- Born: Paul Harris December 12, 1944 Forest Hills, Queens, New York, U.S.
- Died: October 24, 2023 (aged 78) Ft. Lauderdale, Florida
- Genres: Rock; pop; folk; blues; Country rock;
- Occupations: Musician; songwriter;
- Instruments: Keyboards; flute; harmonica; guitar;
- Years active: 1966–2010
- Formerly of: King Harvest; Manassas; Souther-Hillman-Furay Band; Utopia;

= Paul Harris (musician) =

American musician (1944–2023)

Paul Harris (December 12, 1944 – October 24, 2023) was an American keyboard player, multi-instrumentalist and arranger.

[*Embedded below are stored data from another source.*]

/-- A finished command waits for completion in ring order. -/
def insertDone (x : MDone) : List MDone → List MDone
  | [] => [x]
  | y :: r => if x.sq < y.sq then x :: y :: r else y :: insertDone x r

/-- The command of a ring number leaves its stage. -/
def leaveStage (m : Matrix) (n : Nat) : Matrix :=
  { m with
    prep := m.prep.filter fun p => p.sq != n
    array := m.array.filter fun a => a.cmd.sq != n
    drain := m.drain.filter fun p => p.sq != n }

/-- The end of a turn of command p. -/
def endTurn (s : State) (c : Nat) (p : MCmd) : MatrixRes → State
  | .fail n => matrixFatal s c p.word n
  | .fatal e => engineFatal s c e 1 [p.word] 0
  | .wait => s
  | .on t => t
  | .done t fl mm =>
    modMatrix t c fun m =>
      let m := leaveStage m p.sq
      { m with done := insertDone ⟨p.word, p.role, p.sq, fl, mm⟩ m.done }

/-- A turn of the engine at a command (R362): its wait byte first, then its work. `f` does what the command can in the stage that
it is in: all that is left, or, when the step goes the other way (`State.alt`), one act (log 20). An arm that is not the
command of a stage changes nothing. -/
def runMatrix (i : Instr) (s : State) (f : MStage → Nat → MCmd → Nat → State → MatrixRes) : Host.Outcome State Fault Refusal :=
  let c := s.cur.1
  if !coreExists s c then .next s
  else
    match stageTurn (core s c).matrix i with
    | none => .next s
    | some (.prepare, p, n) =>
      if !p.waited ∧ !waitTurn s c 3 (wordWs p.word) then .next s
      else
        let q := { p with waited := true }
        let t := modMatrix (if p.waited then s else takeWait s c (wordWs p.word)) c fun m => { m with prep := some q }
        .next (if s.alt ∧ !p.waited then t else endTurn t c p (f .prepare c q n t))
    | some (st, p, n) => .next (endTurn s c p (f st c p n s))

/-- The work of a command that finishes in prepare (R362). -/
def inPrepare (f : Nat → State → MatrixRes) : MStage → Nat → MCmd → Nat → State → MatrixRes
  | .prepare, c, _, _, s => f c s
  | _, _, _, _, _ => .wait

/-- The accumulator that a word drains. -/
def drains (w : Word) : Option Nat :=
  match decodeMatrix w with
  | .ok (.mdr _ a _ _ _ _ _ _) => some a.toNat
  | _ => none

/-- The word is an mdr with FREE. -/
def drainsFree (w : Word) : Bool :=
  match decodeMatrix w with
  | .ok (.mdr _ _ _ _ _ _ _ free) => free
  | _ => false

/-- The accumulator that a word of the array stage writes. -/
def arrayAcc (w : Word) : Option Nat :=
  match decodeMatrix w with
  | .ok (.mma _ _ _ _ _ a _ _ _) => some a.toNat
  | .ok (.mzr _ a _ _) => some a.toNat
  | .ok (.mld _ a _ _ _ _) => some a.toNat
  | _ => none

/-- The array stage may take a command on accumulator n (R362 step 6): it is free, and no mdr has still to read that tile. -/
def arrayFree (m : Matrix) (n : Nat) : Bool := m.array.isNone && !(m.drain.any fun p => drains p.word == some n)

/-- The drain stage may take an mdr of accumulator n: it is free, and no command of the array is still to write that tile. -/
def drainFree (m : Matrix) (n : Nat) : Bool := m.drain.isNone && !(m.array.any fun a => arrayAcc a.cmd.word == some n)

/-- No command is in the array or the drain stage, and none waits to complete. -/
def noneEarlier (m : Matrix) : Bool := m.array.isNone && m.drain.isNone && m.done.isEmpty

/-- An accumulator as the commands in its stages will leave it, for the checks of a later command: an mdr with FREE makes it not
live. -/
def laterAcc (m : Matrix) (n : Nat) : Acc :=
  let x := acc m n
  if m.drain.any fun p => drains p.word == some n && drainsFree p.word then
    { x with word := accWord false (accType x) (accRed x) (accStatus x) }
  else x

/-- The bytes that one turn reads of an operand slot when the step goes the other way (R363). -/
def pieceBytes : Nat := 512

/-- The next piece of a slot of n bytes, after the bytes already read, read now (R363). -/
def nextPiece (s : State) (c : Nat) (h : BitVec 4) (n : Nat) (got : List Byte) : List Byte :=
  let d := desc (core s c) h.toNat
  got ++ poolRead s c (slotByte d d.ridx + got.length) (min (if s.alt then pieceBytes else n) (n - got.length))

/-! ## The commands -/

/-- MNOP (R371). -/
def execMnop (ws : WaitSig) (s : State) : Host.Outcome State Fault Refusal :=
  runMatrix (.mnop ws) s (inPrepare fun _ s => .done s 0 none)

/-- MZR (R367): a cleared accumulator; in redundant mode with a second copy. -/
def zeroAcc (m : Matrix) (n : Nat) (ty cs : Bool) : Matrix :=
  setAcc m n { tile := [], second := [], word := accWord true ty m.red (if cs then 0 else accStatus (acc m n)) }

/-- MZR (R367). -/
def execMzr (ws : WaitSig) (a : BitVec 3) (ty cs : Bool) (s : State) : Host.Outcome State Fault Refusal :=
  runMatrix (.mzr ws a ty cs) s (inPrepare fun c s =>
    if !arrayFree (core s c).matrix a.toNat then .wait
    else .done (modMatrix s c fun m => zeroAcc m a.toNat ty cs) 0 none)

/-- A tile of a slot's bytes, element by element (R361). -/
def tileOf (bs : List Byte) : List (BitVec 32) :=
  let v := leNat bs
  (List.range 4096).map fun k => BitVec.ofNat 32 (packed v 32 k)

/-- An accumulator loaded bit for bit (R368). -/
def loadAcc (m : Matrix) (n : Nat) (ty cs : Bool) (t : List (BitVec 32)) : Matrix :=
  setAcc m n
    { tile := t, second := if m.red then t else [],
      word := accWord true ty m.red (if cs then 0 else accStatus (acc m n)) }

/-- The tile of an accumulator that a load has opened (R368). -/
def fillAcc (m : Matrix) (n : Nat) (t : List (BitVec 32)) : Matrix :=
  let x := acc m n
  setAcc m n { x with tile := t, second := if accRed x then t else [] }

/-- The array stage of an mld (R368): the slot's bytes in the order in which they are read. -/
def mldArray (a : BitVec 3) (h : BitVec 4) (pop : Bool) (c : Nat) (p : MCmd) (s : State) : MatrixRes :=
  let bs := nextPiece s c h 16384 (p.loaded.getD [])
  if bs.length < 16384 then .on (modMatrix s c fun m => { m with array := some ⟨{ p with loaded := some bs }, 0⟩ })
  else .done (popHandle (modMatrix s c fun m => fillAcc m a.toNat (tileOf bs)) c h pop) 0 none
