/-- The translation state of a port's walkers for a record (R26, R33, R35). -/
def spanUnit (s : State) (x : Posted) : XUnit := ⟨x.xid, x.root, (port s (spanPort x.words)).tlb⟩

/-- Locate one line for the walkers: under the issuing context's XID, in its mode, in local memory. -/
def spanLine (s : State) (x : Posted) (want : Want) (a : Nat) : SpanRes (State × Target) :=
  if NW ≤ a then .fatal s (fWINDOW a)
  else
    match translate s (spanUnit s x) want (!isSystem x.core) false (want == .write) a with
    | .error .held => .wait
    | .error e => .fatal s (xFatal a e)
    | .ok (s, tlb, t, _) =>
      let p := spanPort x.words
      let s := setPort s p { port s p with tlb := tlb }
      if t.peer.isSome then .fatal s (fatalAt 0x41 5 a t.dpa) else .ok (s, t)

/-- Read a chunk at the home slices (R431). -/
def spanRead (x : Posted) : State → List (Nat × Nat) → SpanRes (State × List Byte)
  | s, [] => .ok (s, [])
  | s, (a, n) :: r =>
    match spanLine s x .read a with
    | .wait => .wait
    | .fatal s f => .fatal s f
    | .ok (s, t) =>
      if lineHeld s (t.dpa / 128) then .wait
      else
        let (s, l, bad) := sliceRead s .never t.cv (t.dpa / 128) (t.dpa % 128) n
        if bad then .fatal s (fatalAt 0x44 1 a t.dpa)
        else
          match spanRead x s r with
          | .ok (s, bs) => .ok (s, bytesFrom l (t.dpa % 128) n ++ bs)
          | e => e

/-- Every line of a chunk may be written now. -/
def spanWritable (s : State) (x : Posted) : List (Nat × Nat) → SpanRes Unit
  | [] => .ok ()
  | (a, _) :: r =>
    match spanLine s x .write a with
    | .wait => .wait
    | .fatal s f => .fatal s f
    | .ok (_, t) => if targetWaits s t then .wait else spanWritable s x r

/-- Write a chunk: the device writes, and nothing is allocated in the Deck (R432). -/
def spanWriteLines (x : Posted) : State → List (Nat × Nat) → List Byte → SpanRes State
  | s, [], _ => .ok s
  | s, (a, n) :: r, bs =>
    match spanLine s x .write a with
    | .wait => .wait
    | .fatal s f => .fatal s f
    | .ok (s, t) =>
      match sliceWrite s .loc .never false (t.dpa / 128) (byteMask (t.dpa % 128) n) (bytesAt (t.dpa % 128) (bs.take n)) with
      | .done s => spanWriteLines x s r (bs.drop n)
      | .full s _ => .fatal s (fatalAt 0x44 2 a t.dpa)
      | _ => .wait

def spanWrite (s : State) (x : Posted) (a : Nat) (bs : List Byte) : SpanRes State :=
  match spanWritable s x (linesOf a bs.length) with
  | .wait => .wait
  | .fatal s f => .fatal s f
  | .ok _ => spanWriteLines x s (linesOf a bs.length) bs

/-- Received OP source, element by element; the received value is the left operand (R432). -/
def spanCombine (op : Nat) (rcv src : List Byte) : List Byte :=
  let n := src.length / 4
  let pairs := (List.range n).map fun i => (leNat ((rcv.drop (4 * i)).take 4), leNat ((src.drop (4 * i)).take 4))
  let one (p : Nat × Nat) : Nat := match op with
    | 1 => (sliceOp .fadd 32 p.1 p.2).1
    | 2 => (sliceOp .fadd2 32 p.1 p.2).1
    | _ => (p.1 + p.2) % 2 ^ 32
  pairs.flatMap fun p => leBytes 4 (one p)

/-! ## Posted records -/

/-- A posted record by its port and number. -/
def findPosted (s : State) (p k : Nat) : Option Posted := (port s p).posted.find? fun x => x.k == k

def putPosted (s : State) (p : Nat) (x : Posted) : State :=
  let y := port s p
  setPort s p { y with posted := y.posted.map fun z => if z.k = x.k then x else z }
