-- ==== Sys2Proof/Machine/Vector.lean ====
section
/-! DEFINITION. Sys2Proof/Machine/Vector.lean: the vector instructions (R333 to R355), lane by lane over the formats of
Float.lean. -/

namespace Sys2Proof.Machine

/-! ## Shared bodies -/

/-- FMT for a reserved type (R241), then UNBOUND, QUEUE and the waits. -/
def vecUse (dts : List DType) (src : List Src) (dst : Dst) (c : Nat) (r : RoleId) (s : State) : Except Stop Unit :=
  if dts.any Check.reserved then .error (.trap tFMT 0) else checkUse c r s src dst

/-- Read vector sources in order. -/
def readVs (c : Nat) (r : RoleId) : State → List V5 → State × List VReg
  | s, [] => (s, [])
  | s, x :: l =>
    let (s, v) := readV c r s x
    let (s, vs) := readVs c r s l
    (s, v :: vs)

/-- SrBase (R338). -/
def srBase (s : State) (c : Nat) (r : RoleId) : Nat :=
  let rank := if isSystem c then 0 else bits (core s c).rect 5 0
  2 ^ 42 * rank + 2 ^ 40 * r.code.toNat + 2 ^ 8 * ((getRole s c r).walk.toNat % 2 ^ 32)

/-- The draws of an instruction's elements (R319, R338); only .sr draws, and then the page is read. -/
def drawOf (c : Nat) (r : RoleId) (s : State) (rm : RM) : Except Stop (State × (Nat → Nat)) :=
  if rm = .sr then do
    let (s', ctr, key) ← streamRead c r s 0
    .ok (s', fun j => (drawAt ctr key (srBase s c r) j).toNat)
  else .ok (s, fun _ => 0)

/-- Elements of w bits of the active lanes, and their flags. -/
def elems (w : Nat) (act : BitVec 64) (f : Nat → Nat × BitVec 5) : VReg × BitVec 5 :=
  let r := (List.range (2048 / w)).foldl (fun (a : Nat × BitVec 5) i =>
    if act.getLsbD (w * i / 32) then
      let (x, fl) := f i
      (a.1 ||| (x % 2 ^ w) <<< (w * i), a.2 ||| fl)
    else a) (0, 0)
  (BitVec.ofNat 2048 r.1, r.2)

/-- An element function of a draw and the operands' codes. -/
abbrev ElemOp := Nat → List Nat → Nat × BitVec 5

/-- Lanewise (R339): every element of the active lanes. -/
def vecMap (dts : List DType) (w : Nat) (rm : RM) (vd : V5) (src : List V5) (g : Guard) (f : ElemOp) : Body :=
  fun c r s => do
    vecUse dts (src.map .v) (.v vd) c r s
    let (s, draw) ← drawOf c r s rm
    let act := guardLanes c r s g
    let (s, vs) := readVs c r s src
    let (v, fl) := elems w act fun i => f (draw i) (vs.map fun x => packed x.toNat w i)
    done (orFlags (writeV c r s vd act v) c r fl)

/-- A float operation: exact, then rounded once (R339). -/
def floatOp (dt : DType) (rm : RM) (sat : Bool) (op : List Val → Val × BitVec 5) : ElemOp := fun u l =>
  match elemFmt dt with
  | none => (0, 0)
  | some f =>
    let (v, fl) := op (l.map f.val)
    let (x, fl') := roundTo f rm sat u v
    (x, fl ||| fl')

/-- An exact integer result of w bits, wrapped, or clamped with OVF (R340). -/
def intResult (w : Nat) (sat : Bool) (v : Int) : Nat × BitVec 5 :=
  let top : Int := (2 ^ (w - 1) : Nat)
  let code (x : Int) : Nat := (x % (2 ^ w : Nat)).toNat
  if sat ∧ top ≤ v then (code (top - 1), fOVF)
  else if sat ∧ v < -top then (code (-top), fOVF)
  else (code v, 0)

def isIntType (t : DType) : Bool := t == .i32 || t == .i8

/-- An integer operation. -/
def intOp (dt : DType) (sat : Bool) (op : List Int → Int) : ElemOp := fun _ l =>
  intResult (elemBits dt) sat (op (l.map (signedOf (elemBits dt))))

/-- An operation on floats or integers. -/
def arithOp (dt : DType) (rm : RM) (sat : Bool) (fop : List Val → Val × BitVec 5) (iop : List Int → Int) : ElemOp :=
  if isIntType dt then intOp dt sat iop else floatOp dt rm sat fop

/-! ### Exact operations on operand lists -/

def val2 (f : Val → Val → Val × BitVec 5) : List Val → Val × BitVec 5
  | [a, b] => f a b
  | _ => (.nan, 0)

def val1 (f : Val → Val × BitVec 5) : List Val → Val × BitVec 5
  | [a] => f a
  | _ => (.nan, 0)

def val3 (f : Val → Val → Val → Val × BitVec 5) : List Val → Val × BitVec 5
  | [a, b, c] => f a b c
  | _ => (.nan, 0)

def int2 (f : Int → Int → Int) : List Int → Int
  | [a, b] => f a b
  | _ => 0

def int1 (f : Int → Int) : List Int → Int
  | [a] => f a
  | _ => 0

/-- An operation on codes that is exact and keeps signs and zeros (R339): any NaN gives the canonical NaN. -/
def codeOp (dt : DType) (op : Fmt → List Nat → Nat) : ElemOp := fun _ l =>
  match elemFmt dt with
  | none => (0, 0)
  | some f => if l.any fun x => isNan (f.val x) then (f.nanCode, 0) else (op f l, 0)

/-- The code that comes first, or last, in the order of R339. -/
def pick (f : Fmt) (first : Bool) (a b : Nat) : Nat :=
  if (decide (totalKey f a ≤ totalKey f b)) == first then a else b

def pick2 (first : Bool) (f : Fmt) : List Nat → Nat
  | [a, b] => pick f first a b
  | _ => 0

/-- min(max(a, b), c). -/
def clamp3 (f : Fmt) : List Nat → Nat
  | [a, b, c] => pick f true (pick f false a b) c
  | _ => 0

def clampInt : List Int → Int
  | [a, b, c] => min (max a b) c
  | _ => 0

/-- An exact operation on floats, and its integer form. -/
def orderOp (dt : DType) (sat : Bool) (fop : Fmt → List Nat → Nat) (iop : List Int → Int) : ElemOp :=
  if isIntType dt then intOp dt sat iop else codeOp dt fop

/-- The sign bit flipped, or cleared. -/
def flipSign (f : Fmt) : List Nat → Nat
  | [a] => (a + 2 ^ f.signBit) % 2 ^ (f.signBit + 1)
  | _ => 0

def clearSign (f : Fmt) : List Nat → Nat
  | [a] => a % 2 ^ f.signBit
  | _ => 0

/-! ## Lanewise arithmetic (R339 to R341) -/

/-- VADD (R339). -/
def execVadd (m : Mark) (dt : DType) (rm : RM) (sat : Bool) (vd va vb : V5) (g : Guard) (s : State) :
    Host.Outcome State Fault Refusal :=
  issue (.vadd m dt rm sat vd va vb g) m 1 (vectorGuard g)
    (vecMap [dt] (elemBits dt) rm vd [va, vb] g (arithOp dt rm sat (val2 (addVal (rm == .rdn))) (int2 (· + ·)))) s

/-- VSUB (R339). -/
def execVsub (m : Mark) (dt : DType) (rm : RM) (sat : Bool) (vd va vb : V5) (g : Guard) (s : State) :
    Host.Outcome State Fault Refusal :=
  issue (.vsub m dt rm sat vd va vb g) m 1 (vectorGuard g)
    (vecMap [dt] (elemBits dt) rm vd [va, vb] g (arithOp dt rm sat (val2 (fun a b => addVal (rm == .rdn) a (negVal b))) (int2 (· - ·)))) s
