theorem and (m : Mark) (rd ra rb : G6) (g : Guard) : Statement (.and m rd ra rb g) := by
  refine one_word rfl rfl (fun _ _ _ => by simp only [ne_eq, reduceCtorEq, not_false_eq_true]) fun x => ?_
  refine (rawDecode_FA _ _ _ _ rfl).trans ?_
  show decodeFA _ 0x05 _ = _
  simp (disch := omega) only [decodeFA, zf, need, FM.ea, FM.vea, extract_append_high, extract_append_low, extract_self,
    lsbD_append_high, lsbD_append_low, lsbD_ofBool, ofBool_eq_one, Guard.ofCode_code, Cond.ofCode_code, Scope.ofCode_code,
    DType.ofCode_code, RM.ofCode_code, Size.ofCode_code, SliceOp.ofCode_code, RedOp.ofCode_code, AMode.ofCode_code,
    RoleId.ofCode_code, beq_self_eq_true, Bool.and_self, if_true, Nat.sub_self]
  all_goals rfl

theorem or (m : Mark) (rd ra rb : G6) (g : Guard) : Statement (.or m rd ra rb g) := by
  refine one_word rfl rfl (fun _ _ _ => by simp only [ne_eq, reduceCtorEq, not_false_eq_true]) fun x => ?_
  refine (rawDecode_FA _ _ _ _ rfl).trans ?_
  show decodeFA _ 0x05 _ = _
  simp (disch := omega) only [decodeFA, zf, need, FM.ea, FM.vea, extract_append_high, extract_append_low, extract_self,
    lsbD_append_high, lsbD_append_low, lsbD_ofBool, ofBool_eq_one, Guard.ofCode_code, Cond.ofCode_code, Scope.ofCode_code,
    DType.ofCode_code, RM.ofCode_code, Size.ofCode_code, SliceOp.ofCode_code, RedOp.ofCode_code, AMode.ofCode_code,
    RoleId.ofCode_code, beq_self_eq_true, Bool.and_self, if_true, Nat.sub_self]
  all_goals rfl

theorem xor (m : Mark) (rd ra rb : G6) (g : Guard) : Statement (.xor m rd ra rb g) := by
  refine one_word rfl rfl (fun _ _ _ => by simp only [ne_eq, reduceCtorEq, not_false_eq_true]) fun x => ?_
  refine (rawDecode_FA _ _ _ _ rfl).trans ?_
  show decodeFA _ 0x05 _ = _
  simp (disch := omega) only [decodeFA, zf, need, FM.ea, FM.vea, extract_append_high, extract_append_low, extract_self,
    lsbD_append_high, lsbD_append_low, lsbD_ofBool, ofBool_eq_one, Guard.ofCode_code, Cond.ofCode_code, Scope.ofCode_code,
    DType.ofCode_code, RM.ofCode_code, Size.ofCode_code, SliceOp.ofCode_code, RedOp.ofCode_code, AMode.ofCode_code,
    RoleId.ofCode_code, beq_self_eq_true, Bool.and_self, if_true, Nat.sub_self]
  all_goals rfl

theorem andn (m : Mark) (rd ra rb : G6) (g : Guard) : Statement (.andn m rd ra rb g) := by
  refine one_word rfl rfl (fun _ _ _ => by simp only [ne_eq, reduceCtorEq, not_false_eq_true]) fun x => ?_
  refine (rawDecode_FA _ _ _ _ rfl).trans ?_
  show decodeFA _ 0x05 _ = _
  simp (disch := omega) only [decodeFA, zf, need, FM.ea, FM.vea, extract_append_high, extract_append_low, extract_self,
    lsbD_append_high, lsbD_append_low, lsbD_ofBool, ofBool_eq_one, Guard.ofCode_code, Cond.ofCode_code, Scope.ofCode_code,
    DType.ofCode_code, RM.ofCode_code, Size.ofCode_code, SliceOp.ofCode_code, RedOp.ofCode_code, AMode.ofCode_code,
    RoleId.ofCode_code, beq_self_eq_true, Bool.and_self, if_true, Nat.sub_self]
  all_goals rfl

theorem shl (m : Mark) (rd ra rb : G6) (g : Guard) : Statement (.shl m rd ra rb g) := by
  refine one_word rfl rfl (fun _ _ _ => by simp only [ne_eq, reduceCtorEq, not_false_eq_true]) fun x => ?_
  refine (rawDecode_FA _ _ _ _ rfl).trans ?_
  show decodeFA _ 0x06 _ = _
  simp (disch := omega) only [decodeFA, zf, need, FM.ea, FM.vea, extract_append_high, extract_append_low, extract_self,
    lsbD_append_high, lsbD_append_low, lsbD_ofBool, ofBool_eq_one, Guard.ofCode_code, Cond.ofCode_code, Scope.ofCode_code,
    DType.ofCode_code, RM.ofCode_code, Size.ofCode_code, SliceOp.ofCode_code, RedOp.ofCode_code, AMode.ofCode_code,
    RoleId.ofCode_code, beq_self_eq_true, Bool.and_self, if_true, Nat.sub_self]
  all_goals rfl

theorem shr (m : Mark) (rd ra rb : G6) (g : Guard) : Statement (.shr m rd ra rb g) := by
  refine one_word rfl rfl (fun _ _ _ => by simp only [ne_eq, reduceCtorEq, not_false_eq_true]) fun x => ?_
  refine (rawDecode_FA _ _ _ _ rfl).trans ?_
  show decodeFA _ 0x06 _ = _
  simp (disch := omega) only [decodeFA, zf, need, FM.ea, FM.vea, extract_append_high, extract_append_low, extract_self,
    lsbD_append_high, lsbD_append_low, lsbD_ofBool, ofBool_eq_one, Guard.ofCode_code, Cond.ofCode_code, Scope.ofCode_code,
    DType.ofCode_code, RM.ofCode_code, Size.ofCode_code, SliceOp.ofCode_code, RedOp.ofCode_code, AMode.ofCode_code,
    RoleId.ofCode_code, beq_self_eq_true, Bool.and_self, if_true, Nat.sub_self]
  all_goals rfl

theorem sar (m : Mark) (rd ra rb : G6) (g : Guard) : Statement (.sar m rd ra rb g) := by
  refine one_word rfl rfl (fun _ _ _ => by simp only [ne_eq, reduceCtorEq, not_false_eq_true]) fun x => ?_
  refine (rawDecode_FA _ _ _ _ rfl).trans ?_
  show decodeFA _ 0x06 _ = _
  simp (disch := omega) only [decodeFA, zf, need, FM.ea, FM.vea, extract_append_high, extract_append_low, extract_self,
    lsbD_append_high, lsbD_append_low, lsbD_ofBool, ofBool_eq_one, Guard.ofCode_code, Cond.ofCode_code, Scope.ofCode_code,
    DType.ofCode_code, RM.ofCode_code, Size.ofCode_code, SliceOp.ofCode_code, RedOp.ofCode_code, AMode.ofCode_code,
    RoleId.ofCode_code, beq_self_eq_true, Bool.and_self, if_true, Nat.sub_self]
  all_goals rfl

theorem rotr (m : Mark) (rd ra rb : G6) (g : Guard) : Statement (.rotr m rd ra rb g) := by
  refine one_word rfl rfl (fun _ _ _ => by simp only [ne_eq, reduceCtorEq, not_false_eq_true]) fun x => ?_
  refine (rawDecode_FA _ _ _ _ rfl).trans ?_
  show decodeFA _ 0x06 _ = _
  simp (disch := omega) only [decodeFA, zf, need, FM.ea, FM.vea, extract_append_high, extract_append_low, extract_self,
    lsbD_append_high, lsbD_append_low, lsbD_ofBool, ofBool_eq_one, Guard.ofCode_code, Cond.ofCode_code, Scope.ofCode_code,
    DType.ofCode_code, RM.ofCode_code, Size.ofCode_code, SliceOp.ofCode_code, RedOp.ofCode_code, AMode.ofCode_code,
    RoleId.ofCode_code, beq_self_eq_true, Bool.and_self, if_true, Nat.sub_self]
  all_goals rfl

theorem min (m : Mark) (rd ra rb : G6) (g : Guard) : Statement (.min m rd ra rb g) := by
  refine one_word rfl rfl (fun _ _ _ => by simp only [ne_eq, reduceCtorEq, not_false_eq_true]) fun x => ?_
  refine (rawDecode_FA _ _ _ _ rfl).trans ?_
  show decodeFA _ 0x07 _ = _
  simp (disch := omega) only [decodeFA, zf, need, FM.ea, FM.vea, extract_append_high, extract_append_low, extract_self,
    lsbD_append_high, lsbD_append_low, lsbD_ofBool, ofBool_eq_one, Guard.ofCode_code, Cond.ofCode_code, Scope.ofCode_code,
    DType.ofCode_code, RM.ofCode_code, Size.ofCode_code, SliceOp.ofCode_code, RedOp.ofCode_code, AMode.ofCode_code,
    RoleId.ofCode_code, beq_self_eq_true, Bool.and_self, if_true, Nat.sub_self]
  all_goals rfl

theorem max (m : Mark) (rd ra rb : G6) (g : Guard) : Statement (.max m rd ra rb g) := by
  refine one_word rfl rfl (fun _ _ _ => by simp only [ne_eq, reduceCtorEq, not_false_eq_true]) fun x => ?_
  refine (rawDecode_FA _ _ _ _ rfl).trans ?_
  show decodeFA _ 0x07 _ = _
  simp (disch := omega) only [decodeFA, zf, need, FM.ea, FM.vea, extract_append_high, extract_append_low, extract_self,
    lsbD_append_high, lsbD_append_low, lsbD_ofBool, ofBool_eq_one, Guard.ofCode_code, Cond.ofCode_code, Scope.ofCode_code,
    DType.ofCode_code, RM.ofCode_code, Size.ofCode_code, SliceOp.ofCode_code, RedOp.ofCode_code, AMode.ofCode_code,
    RoleId.ofCode_code, beq_self_eq_true, Bool.and_self, if_true, Nat.sub_self]
  all_goals rfl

Harris appears on several albums of the 1960s, 1970s and 1980s by leading artists such as Stephen Stills, B. B. King, Judy Collins, Grace Slick, Al Kooper, ABBA, Eric Andersen, Rick Derringer, Nick Drake, John Martyn, John Sebastian, John Mellencamp, Joe Walsh, Seals & Crofts, Bob Seger and Dan Fogelberg. He provided the orchestral arrangements for The Doors' 1969 album The Soft Parade. In the 1970s, he was a member of Stephen Stills' band Manassas and later the Souther–Hillman–Furay Band.

Paul Harris died on October 24, 2023, at the age of 78.